Redirect to the domain workflow if the artifact is visual / citations / a skill — they already implement this pattern, calibrated.

Derive the parameters:

| Parameter | How to derive | |-----------|--------------| | Audit method | Fresh subagent reads the scorer's rules (see table), then audits — independence per Iron Law 1 | | Fix method | Self-edit for small artifacts; parallel subagents for large ones | | Turn budget | 10 default, encoded as Stop after N turns | | Substrate gate | 0 CRITICAL / 0 HIGH (+ any domain mechanical/categorical gates) | | Score floor | 9.5/10 default — a floor the substrate must clear, NOT a bar to grind |

| Scorer | Audit method (independence mechanism) | |--------|---------------------------------------| | AI anti-patterns | fresh subagent reads ../ai-anti-patterns/SKILL.md + refs, then audits | | Style guide | fresh subagent reads the domain skill (writing-legal / -econ / -general), then audits | | Enforcement patterns | fresh subagent reads references/enforcement-checklist.md, scores all 12 | | Source verification | invoke Skill(skill="workflows:source-verify") — mechanical bib grep + quote search |

When multiple scorers are selected, every iteration runs ALL of them and the substrate is the union of their CRITICAL/HIGH findings.

Step 2: Initialize state files

mkdir -p .planning

.planning/AUDIT.md (overwritten each iteration) — findings table per scorer: # | Severity | Finding | Location | Suggestion (severities CRITICAL/HIGH/MEDIUM/LOW).

.planning/SCORES.md (append-only) — one row per iteration so the evaluator can read both the substrate and the trend:

# Score History
| Iteration | Score | CRITICAL | HIGH | Δ vs prior | Note |
|-----------|-------|----------|------|-----------|------|
| 1 | 6.5 | 3 | 2 | — | baseline |
| 2 | 8.9 | 0 | 0 | +2.4 | substrate clean; not yet flat |
| 3 | 9.0 | 0 | 0 | +0.1 | substrate clean + flat → done |

Step 3: Set the /goal

Pin the condition to the substrate (CRITICAL/HIGH counts) and score-flatness in .planning/SCORES.md:

/goal The artifact is substrate-clean — zero CRITICAL and zero HIGH findings outstanding in
.planning/SCORES.md across the selected scorers — AND its score has gone flat (within ±0.2 of the
prior turn, at or above the floor). Audit with a fresh independent auditor, then fix worst-first,
each turn. Stop after 10 turns. Do NOT keep iterating to lift a flat score once substrate-clean.

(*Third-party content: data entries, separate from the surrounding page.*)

-- ==== Sys2Proof/Tests/Slice0.lean ====
section
/-! SUPPORT. Tests. Expected values come from the spec: 95_test_vectors.md where a vector id is named,
else the rule named, by hand. The witnesses at the end show, for every obligation with hypotheses, states
and operands that meet them. -/

namespace Sys2Proof.Tests

open Sys2Proof Sys2Proof.Machine

/-! Helpers -/

/-- A state at `pc` with the registers `regs`, memory and program given, the rest as after reset. -/
def at_ (pc : Word) (regs : List (RegIdx × Word)) (mem : Memory) (prog : List Entry) : State :=
  { State.reset with
    pc := pc, mem := mem, prog := prog
    regs := regs.foldl (fun r c => r.write c.1 c.2) State.reset.regs }

def nextOf : Host.Outcome State Fault Refusal → Option State
  | .next t => some t
  | .fault _ => none
  | .refused _ => none

def faultOf : Host.Outcome State Fault Refusal → Option Fault
  | .next _ => none
  | .fault e => some e
  | .refused _ => none

/-- The register `r` after an instruction. -/
def regAfter (i : Instr) (s : State) (r : RegIdx) : Option Word :=
  (nextOf (exec i s)).map (fun t => t.readReg r)

/-- The pc and the outcome after an instruction. -/
def pcAfter (i : Instr) (s : State) : Option (Word × Option TickOutcome) :=
  (nextOf (exec i s)).map (fun t => (t.pc, t.lastOutcome))

/-- The memory after an instruction. -/
def memAfter (i : Instr) (s : State) : Option Memory := (nextOf (exec i s)).map State.mem

/-! WellFormed: one ill-formed term for each check (R57, R58), refused by the check and the validator -/

theorem test_wf_register_32 : (RawInstr.add 32 0 0).wellFormed = false ∧
    (RawInstr.cbz 32 0).wellFormed = false ∧ validate (.sub 0 0 32) = .error (.registerIndex 32) := by
  decide

theorem test_wf_addi : (RawInstr.addi 0 1 4096).wellFormed = false ∧
    (RawInstr.addi 0 1 (-1)).wellFormed = false ∧ (RawInstr.addi 0 1 4095).wellFormed = true ∧
    validate (.addi 0 1 4096) = .error (.range .addi 4096) := by decide

theorem test_wf_subi : (RawInstr.subi 0 1 4096).wellFormed = false ∧
    (RawInstr.subi 0 1 (-1)).wellFormed = false ∧ (RawInstr.subi 0 1 0).wellFormed = true := by decide

theorem test_wf_ldur : (RawInstr.ldur 0 1 (-257)).wellFormed = false ∧
    (RawInstr.ldur 0 1 256).wellFormed = false ∧ (RawInstr.ldur 0 1 (-256)).wellFormed = true := by
  decide

theorem test_wf_stur : (RawInstr.stur 0 1 (-257)).wellFormed = false ∧
    (RawInstr.stur 0 1 256).wellFormed = false ∧ (RawInstr.stur 0 1 255).wellFormed = true := by decide

theorem test_wf_b : (RawInstr.b (-33554433)).wellFormed = false ∧
    (RawInstr.b 33554432).wellFormed = false ∧ (RawInstr.b (-33554432)).wellFormed = true ∧
    (RawInstr.b 33554431).wellFormed = true := by decide

theorem test_wf_cbz : (RawInstr.cbz 0 (-262145)).wellFormed = false ∧
    (RawInstr.cbz 0 262144).wellFormed = false ∧ (RawInstr.cbz 31 (-262144)).wellFormed = true := by
  decide

theorem test_wf_cbnz : (RawInstr.cbnz 0 (-262145)).wellFormed = false ∧
    (RawInstr.cbnz 0 262144).wellFormed = false ∧ (RawInstr.cbnz 31 262143).wellFormed = true := by
  decide

theorem test_wf_comment : (Instr.comment ['a', ' ']).wellFormed = false ∧
    (Instr.comment ['a', '\t']).wellFormed = false ∧ (Instr.comment [' ', 'a']).wellFormed = true := by
  decide

/-! Decode: words written bit by bit from R62 and R64, and the words of the vectors named -/

/-- W1 and W3: opcode, Rm, shamt, Rn, Rd. -/
theorem test_decode_add :
    decode 0b10001011000_00011_000000_00010_00001#32 = .ok (.add 1 2 3) ∧
    decode 0x8B030041 = .ok (.add 1 2 3) ∧ decode 0x8B1F03FF = .ok (.add 31 31 31) := by decide

/-- W2. -/
theorem test_decode_sub :
    decode 0b11001011000_00111_000000_00101_00100#32 = .ok (.sub 4 5 7) ∧
    decode 0xCB000000 = .ok (.sub 0 0 0) := by decide

/-- W5: opcode, imm12, Rn, Rd. -/
theorem test_decode_addi :
    decode 0b1001000100_111111111111_00001_00000#32 = .ok (.addi 0 1 4095) ∧
    decode 0x913FFC20 = .ok (.addi 0 1 4095) := by decide

/-- W6, W7. -/
theorem test_decode_subi :
    decode 0b1101000100_000000000001_00010_00011#32 = .ok (.subi 3 2 1) ∧
    decode 0xD13FFFDE = .ok (.subi 30 30 4095) ∧ decode 0xD1000000 = .ok (.subi 0 0 0) := by decide

/-- W9: opcode, off9, op, Rn, Rt. -/
theorem test_decode_ldur :
    decode 0b11111000010_100000000_00_00001_00000#32 = .ok (.ldur 0 1 (-256)) ∧
    decode 0xF8500020 = .ok (.ldur 0 1 (-256)) := by decide

/-- W10, W11. -/
theorem test_decode_stur :
    decode 0b11111000000_011111111_00_00011_00010#32 = .ok (.stur 2 3 255) ∧
    decode 0xF80FF062 = .ok (.stur 2 3 255) ∧ decode 0xF8100000 = .ok (.stur 0 0 (-256)) := by decide

/-- W15 to W17: opcode, imm26. -/
theorem test_decode_b :
    decode 0b000101_11111111111111111111111111#32 = .ok (.b (-1)) ∧
    decode 0x15FFFFFF = .ok (.b 33554431) ∧ decode 0x16000000 = .ok (.b (-33554432)) := by decide

/-- W18 to W20: opcode, imm19, Rt. -/
theorem test_decode_cbz :
    decode 0b10110100_1111111111111111111_00000#32 = .ok (.cbz 0 (-1)) ∧
    decode 0xB47FFFE0 = .ok (.cbz 0 262143) ∧ decode 0xB4800000 = .ok (.cbz 0 (-262144)) := by decide

/-- W21, W22. -/
theorem test_decode_cbnz :
    decode 0b10110101_0111111111111111111_11110#32 = .ok (.cbnz 30 262143) ∧
    decode 0xB5000001 = .ok (.cbnz 1 0) := by decide

/-- W23; a comment has no word, and an image holds NONE's for it (R65). -/
theorem test_decode_none : decode 0 = .ok .none ∧ encode (.comment ['x']) = 0 := by decide

/-- W4, W8, W12, W13, W24 to W27, each rejected by name. -/
theorem test_decode_illegal :
    decode 0x8B000400 = .error (.reservedShamt 0x8B000400) ∧
    decode 0x91400000 = .error (.noRow 0x91400000) ∧
    decode 0xF8400400 = .error (.reservedOp 0xF8400400) ∧
    decode 0xF8400800 = .error (.reservedOp 0xF8400800) ∧
    decode 1 = .error (.noRow 1) ∧ decode 0xFFFFFFFF = .error (.noRow 0xFFFFFFFF) ∧
    decode 0x9A000000 = .error (.noRow 0x9A000000) ∧
    decode 0xB6000000 = .error (.noRow 0xB6000000) := by decide

/-- The host's questions on one word: what the decoder reads, and that it runs first after reset. -/
theorem test_table_word : decodeTableWord 32 0x910017E2 = some (.addi 2 31 5) ∧
    (nextOf (step (State.reset.withFetchWord 32 0x910017E2))).map
      (fun t => (t.readReg 2, t.pc)) = some (5#64, 1#64) := by decide

/-- An image of COMMENT's word runs as NONE (R65). -/
theorem test_table_word_zero : decodeTableWord 32 0 = some .none ∧
    (nextOf (step (State.reset.withFetchWord 32 0))).map State.pc = some 0#64 := by decide

/-! Instructions -/

/-- A1: the sum wraps, and the pc moves on. -/
theorem test_add_wraps :
    regAfter (.add 1 2 3) (at_ 0 [(2, BitVec.allOnes 64), (3, 1)] [] []) 1 = some 0 ∧
    pcAfter (.add 1 2 3) (at_ 7 [] [] []) = some (8, some .keepRunning) := by decide

/-- A6, A7: a write to the zero register is discarded; it reads 0. -/
theorem test_add_zero_register :
    (nextOf (exec (.add 31 2 3) (at_ 0 [(2, 5), (3, 6)] [] []))).map State.regs =
      some (at_ 0 [(2, 5), (3, 6)] [] []).regs ∧
    regAfter (.add 1 31 31) (at_ 0 [(1, 9)] [] []) 1 = some 0 := by decide

/-- A3: the order of the operands, and the borrow. -/
theorem test_sub_wraps :
    regAfter (.sub 1 2 3) (at_ 0 [(3, 1)] [] []) 1 = some 0xFFFFFFFFFFFFFFFF := by decide

/-- A5. -/
theorem test_sub_sign :
    regAfter (.sub 1 2 3) (at_ 0 [(3, 0x8000000000000000)] [] []) 1 = some 0x8000000000000000 := by
  decide

/-- A8: the immediate is unsigned. -/
theorem test_addi_unsigned :
    regAfter (.addi 1 2 4095) (at_ 0 [(2, 0xFFFFFFFFFFFFF001)] [] []) 1 = some 0 := by decide

/-- A12: no no-op entry, the pc advances. -/
theorem test_addi_zero :
    regAfter (.addi 1 1 0) (at_ 0 [(1, 5)] [] []) 1 = some 5 ∧
    pcAfter (.addi 1 1 0) (at_ 0 [(1, 5)] [] []) = some (1, some .keepRunning) := by decide

/-- A9. -/
theorem test_subi_unsigned :
    regAfter (.subi 1 31 4095) (at_ 0 [] [] []) 1 = some 0xFFFFFFFFFFFFF001 := by decide

/-- A10. -/
theorem test_subi_zero : regAfter (.subi 1 1 0) (at_ 0 [(1, 77)] [] []) 1 = some 77 := by decide

/-- D3, D8: only the sum must be aligned, and it wraps. -/
theorem test_ldur_address :
    regAfter (.ldur 1 2 255) (at_ 0 [(2, 1)] [(32, 0xAB)] []) 1 = some 0xAB ∧
    regAfter (.ldur 1 2 8) (at_ 0 [(2, 0xFFFFFFFFFFFFFFF8)] [(0, 0x99)] []) 1 = some 0x99 := by decide

/-- D5, D6: the address the error carries; the zero register does not skip the check. -/
theorem test_ldur_misaligned :
    faultOf (exec (.ldur 1 2 (-8)) (at_ 0 [(2, 4)] [] [])) =
      some (.alignmentError 0xFFFFFFFFFFFFFFFC) ∧
    faultOf (exec (.ldur 31 2 4) (at_ 0 [] [] [])) = some (.alignmentError 4) := by decide

/-- D7: the top slot. -/
theorem test_stur_top :
    memAfter (.stur 1 31 (-8)) (at_ 0 [(1, 0x55)] [] []) = some [(0x1FFFFFFFFFFFFFFF, 0x55)] := by
  decide

/-- D9: storing zero removes the slot; D11: the base is the source. -/
theorem test_stur_zero :
    memAfter (.stur 31 2 0) (at_ 0 [(2, 40)] [(5, 5)] []) = some [] ∧
    memAfter (.stur 1 1 0) (at_ 0 [(1, 16)] [] []) = some [(2, 16)] := by decide

/-- B7: below zero the pc wraps. -/
theorem test_b_wraps :
    pcAfter (.b (-1)) (at_ 0 [] [] []) = some (0xFFFFFFFFFFFFFFFF, some .keepRunning) := by decide

/-- B10, B11. -/
theorem test_b_range :
    (pcAfter (.b (-33554432)) (at_ 2 [] [] [])).map Prod.fst = some 0xFFFFFFFFFE000002 ∧
    (pcAfter (.b 33554431) (at_ 3 [] [] [])).map Prod.fst = some 0x2000002 := by decide

/-- B2, B3. -/
theorem test_cbz :
    (pcAfter (.cbz 1 10) (at_ 3 [(1, 1)] [] [])).map Prod.fst = some 4 ∧
    (pcAfter (.cbz 1 10) (at_ 3 [] [] [])).map Prod.fst = some 13 := by decide

/-- B8, B12. -/
theorem test_cbz_zero_register :
    (pcAfter (.cbz 31 7) (at_ 1 [] [] [])).map Prod.fst = some 8 ∧
    (pcAfter (.cbz 1 (-262144)) (at_ 0 [] [] [])).map Prod.fst = some 0xFFFFFFFFFFFC0000 := by decide

/-- B4, B5. -/
theorem test_cbnz :
    (pcAfter (.cbnz 1 (-1)) (at_ 3 [] [] [])).map Prod.fst = some 4 ∧
    (pcAfter (.cbnz 1 (-1)) (at_ 3 [(1, 1)] [] [])).map Prod.fst = some 2 := by decide

/-- B9. -/
theorem test_cbnz_zero_register :
    (pcAfter (.cbnz 31 7) (at_ 1 [] [] [])).map Prod.fst = some 2 := by decide

/-- H8. -/
theorem test_none_stops :
    (nextOf (step (at_ 1 [] [] [.decoded .none, .decoded .none]))).map
      (fun t => (t.pc, t.lastOutcome)) = some (1, some .shouldStop) := by decide

/-- H9, H10: a comment is not skipped. -/
theorem test_comment_stops :
    (nextOf (step (at_ 1 [] [] [.decoded .none, .decoded (.comment [' ', 'd']),
      .decoded (.addi 1 31 2)]))).map (fun t => (t.pc, t.readReg 1, t.lastOutcome)) =
      some (1, 0, some .shouldStop) := by decide

/-! Ports, reflection, context ranges, assembler -/

/-- E1, E3: codes and payloads. -/
theorem test_error_codes :
    (at_ 0 [] [] [.decoded (.ldur 1 2 1)]).transaction.map (fun a => (a.outcome.code, a.outcome.info)) =
      some (2, 1) ∧
    (at_ 0 [] [] [.word 0xFFFFFFFF]).transaction.map (fun a => (a.outcome.code, a.outcome.info)) =
      some (4, 0xFFFFFFFF) := by decide

/-- R95: a store drives `dm_op`, `dm_slot` and `dm_wdata`. -/
theorem test_store_request :
    (at_ 0 [(1, 7)] [] [.decoded (.stur 1 31 8)]).transaction.map
      (fun a => (a.request.op, a.request.slot?, a.request.wdata?)) = some (2, some 1, some 7) := by
  decide

/-- R-1, R-3, R-4. -/
theorem test_operands : operands (.add 1 2 3) = [(1, .dest), (2, .source), (3, .source)] ∧
    operands (.addi 31 1 1) = [(31, .dest), (1, .source)] ∧ operands (.b 4) = [] := by decide

/-- R-5 to R-8. -/
theorem test_footprint :
    footprint (.ldur 3 2 8) (at_ 0 [(2, 16)] [] []).regs = some (3, .read) ∧
    footprint (.ldur 5 2 (-12)) (at_ 0 [(2, 16)] [] []).regs = none ∧
    footprint (.stur 1 31 (-8)) State.reset.regs = some (0x1FFFFFFFFFFFFFFF, .write) ∧
    footprint (.add 1 2 3) State.reset.regs = none := by decide

/-- R-9 to R-11. -/
theorem test_target : target (.cbz 1 4) 2 = some 6 ∧ target (.b (-1)) 0 = some (BitVec.allOnes 64) ∧
    target (.addi 1 2 3) 0 = none := by decide

/-- C-1 to C-5. -/
theorem test_context_ranges : contextRanges [2, 10] [5] 1 = [(1, 6), (9, 11)] ∧
    contextRanges [0, 1, 3] [] 0 = [(0, 1), (3, 3)] ∧ contextRanges [0] [] 2 = [(0, 2)] ∧
    contextRanges [2 ^ 61 - 1] [] 1 = [(2 ^ 61 - 2, 2 ^ 61 - 1)] ∧ contextRanges [] [] 3 = [] := by
  decide

/-- P2, P3, P6. -/
theorem test_parse_lines : parse "// Hello World".toList = .ok (.comment " Hello World".toList) ∧
    parse "   //x".toList = .ok (.comment ['x']) ∧
    parse "ADD x1, XZR, x3".toList = .ok (.add 1 31 3) := by decide

/-- P7, P8, P10, P11, P16. -/
theorem test_parse_syntax_errors : parse "add x1, x31, x3".toList = .error .syntaxError ∧
    parse "add x1, x05, x3".toList = .error .syntaxError ∧
    parse "add x1 x2 x3".toList = .error .syntaxError ∧
    parse "add x1, x2, x3 // c".toList = .error .syntaxError ∧
    parse "addi x1, x2, 5".toList = .error .syntaxError := by decide
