-- ==== Sys2Proof/Machine/Dispatch.lean ====
section
/-! DEFINITION. The dispatch from a command to its meaning (30_encoding.md R71). -/

namespace Sys2Proof.Machine

-- The meaning of an accepted command, from its first statement to its completion.
def exec (i : Instr) (s : State) : Host.Outcome State Fault Refusal :=
  match i with
  | .nop => Sys2Proof.Machine.execNop s
  | .analyze => Sys2Proof.Machine.execAnalyze s
  | .build => Sys2Proof.Machine.execBuild s
  | .derive => Sys2Proof.Machine.execDerive s
  | .encode => Sys2Proof.Machine.execEncode s
  | .encpack => Sys2Proof.Machine.execEncpack s
  | .pack => Sys2Proof.Machine.execPack s
  | .unpack => Sys2Proof.Machine.execUnpack s
  | .decode => Sys2Proof.Machine.execDecode s
  | .decompress => Sys2Proof.Machine.execDecompress s
  | .compress => Sys2Proof.Machine.execCompress s
  | .encodeOnly => Sys2Proof.Machine.execEncodeOnly s
  | .reserved w => Sys2Proof.Machine.execReserved w s

end Sys2Proof.Machine
end

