-- ==== Sys2Proof/Machine/Bus.lean ====
section
/-! DEFINITION. The register aperture (20_memory.md R47 to R62) and the registers behind it (10_state.md section 2):
the address map, the data of a read, the effect of a write. -/

namespace Sys2Proof.Machine

/-- The registers, in offset order (10_state.md section 2). -/
inductive Reg where
  | id | ctrl | cmd | status | errCode | errIndex | errValue | inLen
  | outLen | bitLen | pad | nsym | root | maxLen | ibufSize | obufSize
  deriving DecidableEq, Repr

/-- What stands at a mapped word offset (R48). -/
inductive Region where
  | reg (r : Reg)
  /-- FREQ window, bin `b` (R57). -/
  | freq (b : Byte)
  /-- NODE window, word 0 of entry `j` (R58). -/
  | nodeWeight (j : NodeIdx)
  /-- NODE window, word 1 of entry `j` (R58). -/
  | nodeFields (j : NodeIdx)
  /-- CODE window, word `w` of entry `b` (R59). -/
  | code (b : Byte) (w : Nat)
  /-- IBUF window, the word whose lowest byte is `IBUF[i]` (R60). -/
  | ibuf (i : Nat)
  /-- OBUF window, the word whose lowest byte is `OBUF[i]` (R61). -/
  | obuf (i : Nat)
  deriving DecidableEq, Repr

/-- The register at word `k` of the register region (10_state.md section 2). -/
def regAt (k : Nat) : Option Reg :=
  [Reg.id, .ctrl, .cmd, .status, .errCode, .errIndex, .errValue, .inLen,
   .outLen, .bitLen, .pad, .nsym, .root, .maxLen, .ibufSize, .obufSize][k]?

/-- Whether a transaction is misaligned, `addr[1:0] != 0` (R51). -/
def misaligned (a : Offset) : Bool := a.toNat % 4 != 0

/-- The address map (R48): the region of an aligned offset, `none` where it is unmapped. -/
def regionOf (p : Params) (off : Offset) : Option Region :=
  let a := off.toNat
  if a < 0x40 then (regAt (a / 4)).map .reg
  else if a < 0x1000 then none
  else if a < 0x1400 then some (.freq (BitVec.ofNat 8 ((a - 0x1000) / 4)))
  else if a < 0x2000 then none
  else if a < 0x3000 then
    if a % 8 = 0 then some (.nodeWeight (BitVec.ofNat 9 ((a - 0x2000) / 8)))
    else some (.nodeFields (BitVec.ofNat 9 ((a - 0x2000) / 8)))
  else if a < 0x4000 then none
  else if a < 0x8000 then some (.code (BitVec.ofNat 8 ((a - 0x4000) / 64)) ((a - 0x4000) % 64 / 4))
  else if a < 0x100000 then none
  else if a < 0x100000 + p.ibufSize then some (.ibuf (a - 0x100000))
  else if a < 0x200000 then none
  else if a < 0x200000 + p.obufSize then some (.obuf (a - 0x200000))
  else none

/-! ### The words of the windows -/

/-- Word 1 of a NODE entry: `VALID<<31 | INTERNAL<<30 | RIGHT<<17 | LEFT<<8 | SYMBOL` (R58). -/
def nodeWord (e : NodeEntry) : Word :=
  BitVec.ofNat 32 (e.valid.toNat * 2 ^ 31 + e.internal.toNat * 2 ^ 30
    + e.right.toNat * 2 ^ 17 + e.left.toNat * 2 ^ 8 + e.symbol.toNat)

/-- Word `w` of a CODE entry (R59): word 0 holds VALID and LEN, words 1..8 hold BITS most significant first, words
9..15 read 0. -/
def codeWord (e : CodeEntry) (w : Nat) : Word :=
  if w = 0 then BitVec.ofNat 32 (e.valid.toNat + e.len.toNat * 2 ^ 8)
  else if w ≤ 8 then e.bits.extractLsb' (32 * (8 - w)) 32
  else 0

/-- BITS with positions `32(w-1) .. 32(w-1)+31` replaced by a word (R59), `w` in 1..8. -/
def spliceBits (bits : BitVec 256) (w : Nat) (v : Word) : BitVec 256 :=
  let lane := 32 * (8 - w)
  (bits &&& ~~~(((BitVec.allOnes 32).setWidth 256) <<< lane)) ||| ((v.setWidth 256) <<< lane)

/-- A CODE entry after a host write of word `w` (R59); reserved bits and words ignore the write (R53). -/
def writeCodeWord (e : CodeEntry) (w : Nat) (v : Word) : CodeEntry :=
  if w = 0 then { e with valid := v.getLsbD 0, len := v.extractLsb' 8 8 }
  else if w ≤ 8 then { e with bits := spliceBits e.bits w v }
  else e

/-- A word of a byte buffer, the byte at the lowest index in bits [7:0] (R60, R61, R62). -/
def bufferWord (m : Memory) (i : Nat) : Word := m.read (i + 3) ++ m.read (i + 2) ++ m.read (i + 1) ++ m.read i

/-- The bytes of a word in index order (R60, R62). -/
def wordBytes (v : Word) : List Byte :=
  [v.extractLsb' 0 8, v.extractLsb' 8 8, v.extractLsb' 16 8, v.extractLsb' 24 8]

/-! ### Reads -/

/-- The value of a register (10_state.md section 2), reserved bits reading 0 (R53). -/
def readReg (s : State) : Reg → Word
  | .id => Config.idValue
  | .ctrl => BitVec.ofNat 32 s.ie.toNat
  | .cmd => s.cmd
  | .status => statusWord s
  | .errCode => BitVec.ofNat 32 s.errCode.number
  | .errIndex => s.errIndex
  | .errValue => s.errValue
  | .inLen => s.inLen
  | .outLen => s.outLen
  | .bitLen => s.bitLen
  | .pad => s.pad.setWidth 32
  | .nsym => s.nsym.setWidth 32
  | .root => s.root.setWidth 32
  | .maxLen => s.maxLen.setWidth 32
  | .ibufSize => BitVec.ofNat 32 s.params.ibufSize
  | .obufSize => BitVec.ofNat 32 s.params.obufSize

/-- The word a mapped offset reads (R49, R57 to R61). -/
def readRegion (s : State) : Region → Word
  | .reg r => readReg s r
  | .freq b => freqAt s.freq b
  | .nodeWeight j => (nodeAt s.node j).weight
  | .nodeFields j => nodeWord (nodeAt s.node j)
  | .code b w => codeWord (codeAt s.code b) w
  | .ibuf i => bufferWord s.ibuf i
  | .obuf i => bufferWord s.obuf i

/-- `MemRead(addr, 4)` (R49): a misaligned or unmapped read is answered SLVERR with data 0 (R51, R52). No read has a
side effect (R55). -/
def memRead (s : State) (a : Offset) : Response × Word :=
  if misaligned a then (.slverr, 0)
  else match regionOf s.params a with
    | none => (.slverr, 0)
    | some g => (.okay, readRegion s g)

/-! ### Writes -/

/-- A write to CTRL (R20): bit 1 performs the soft reset and the written IE is ignored (R129); otherwise bit 0 is
IE. -/
def writeCtrl (v : Word) (s : State) : State :=
  if v.getLsbD 1 then softReset s else { s with ie := v.getLsbD 0 }

/-- A write to STATUS affects only DONE (R22, R119). -/
def writeStatus (v : Word) (s : State) : State := if v.getLsbD 1 then acknowledge s else s

/-- A write to a register (10_state.md section 2): read-only registers ignore it (R53). -/
def writeReg (v : Word) (s : State) : Reg → State
  | .ctrl => writeCtrl v s
  | .cmd => accept v s
  | .status => writeStatus v s
  | .inLen => { s with inLen := v }
  | .id | .errCode | .errIndex | .errValue | .outLen | .bitLen | .pad
  | .nsym | .root | .maxLen | .ibufSize | .obufSize => s

/-- A write to a mapped offset (R53, R57 to R61): the FREQ, NODE and OBUF windows ignore it. -/
def writeRegion (v : Word) (s : State) : Region → State
  | .reg r => writeReg v s r
  | .code b w => { s with code := setCode s.code b (writeCodeWord (codeAt s.code b) w v) }
  | .ibuf i => { s with ibuf := s.ibuf.writeAll i (wordBytes v) }
  | .freq _ | .nodeWeight _ | .nodeFields _ | .obuf _ => s

/-- `MemWrite(addr, 4, v)` (R49): a partial-strobe, misaligned or unmapped write is answered SLVERR and has no
effect (R50, R51, R52). -/
def memWrite (s : State) (a : Offset) (strobes : BitVec 4) (v : Word) : Response × State :=
  if strobes != 0xF#4 then (.slverr, s)
  else if misaligned a then (.slverr, s)
  else match regionOf s.params a with
    | none => (.slverr, s)
    | some g => (.okay, writeRegion v s g)

/-- The port records an answer. -/
def record (t : Transaction) (r : Response) (d : Word) (s : State) : State :=
  { s with answers := { txn := t, resp := r, data := d } :: s.answers }

/-- A transaction takes its effect and is answered (R49). -/
def transact (t : Transaction) (s : State) : State :=
  match t with
  | .read a => record t (memRead s a).1 (memRead s a).2 s
  | .write a strobes v => record t (memWrite s a strobes v).1 0 (memWrite s a strobes v).2

end Sys2Proof.Machine
end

The fresh-auditor prompt (Phase A, every turn):

Agent(prompt="""
You are an independent auditor with NO knowledge of any prior fixes.
Read the scoring rules: [SCORER SKILL PATH]
Then audit this artifact: [ARTIFACT PATH]
Output findings EXACTLY as: | # | Severity | Finding | Location | Suggestion |
Severities: CRITICAL, HIGH, MEDIUM, LOW. Be thorough — a clean audit that misses issues is worse
than a harsh one. Do NOT soften findings. Do NOT say "overall good." Then give a 0-10 score.
""", subagent_type="general-purpose")

Compile into .planning/AUDIT.md, append the row to .planning/SCORES.md, then DECIDE → FIX → end turn.

Loop Facts

  • A CRITICAL caused by a measurement artifact still keeps the substrate dirty. Verify it against the real files, then either fix it or neutralize the artifact — waiving it informally ("it's just an artifact") converts the gate back into the honor system, which is claiming the gate without checking it.
  • A flat score below the floor with a clean substrate is the domain ceiling / judge noise, not a defect — record the number as the honest reading and stop. Grinding a flat score toward 9.5 over-engineers the artifact and makes it worse (Iron Law 2).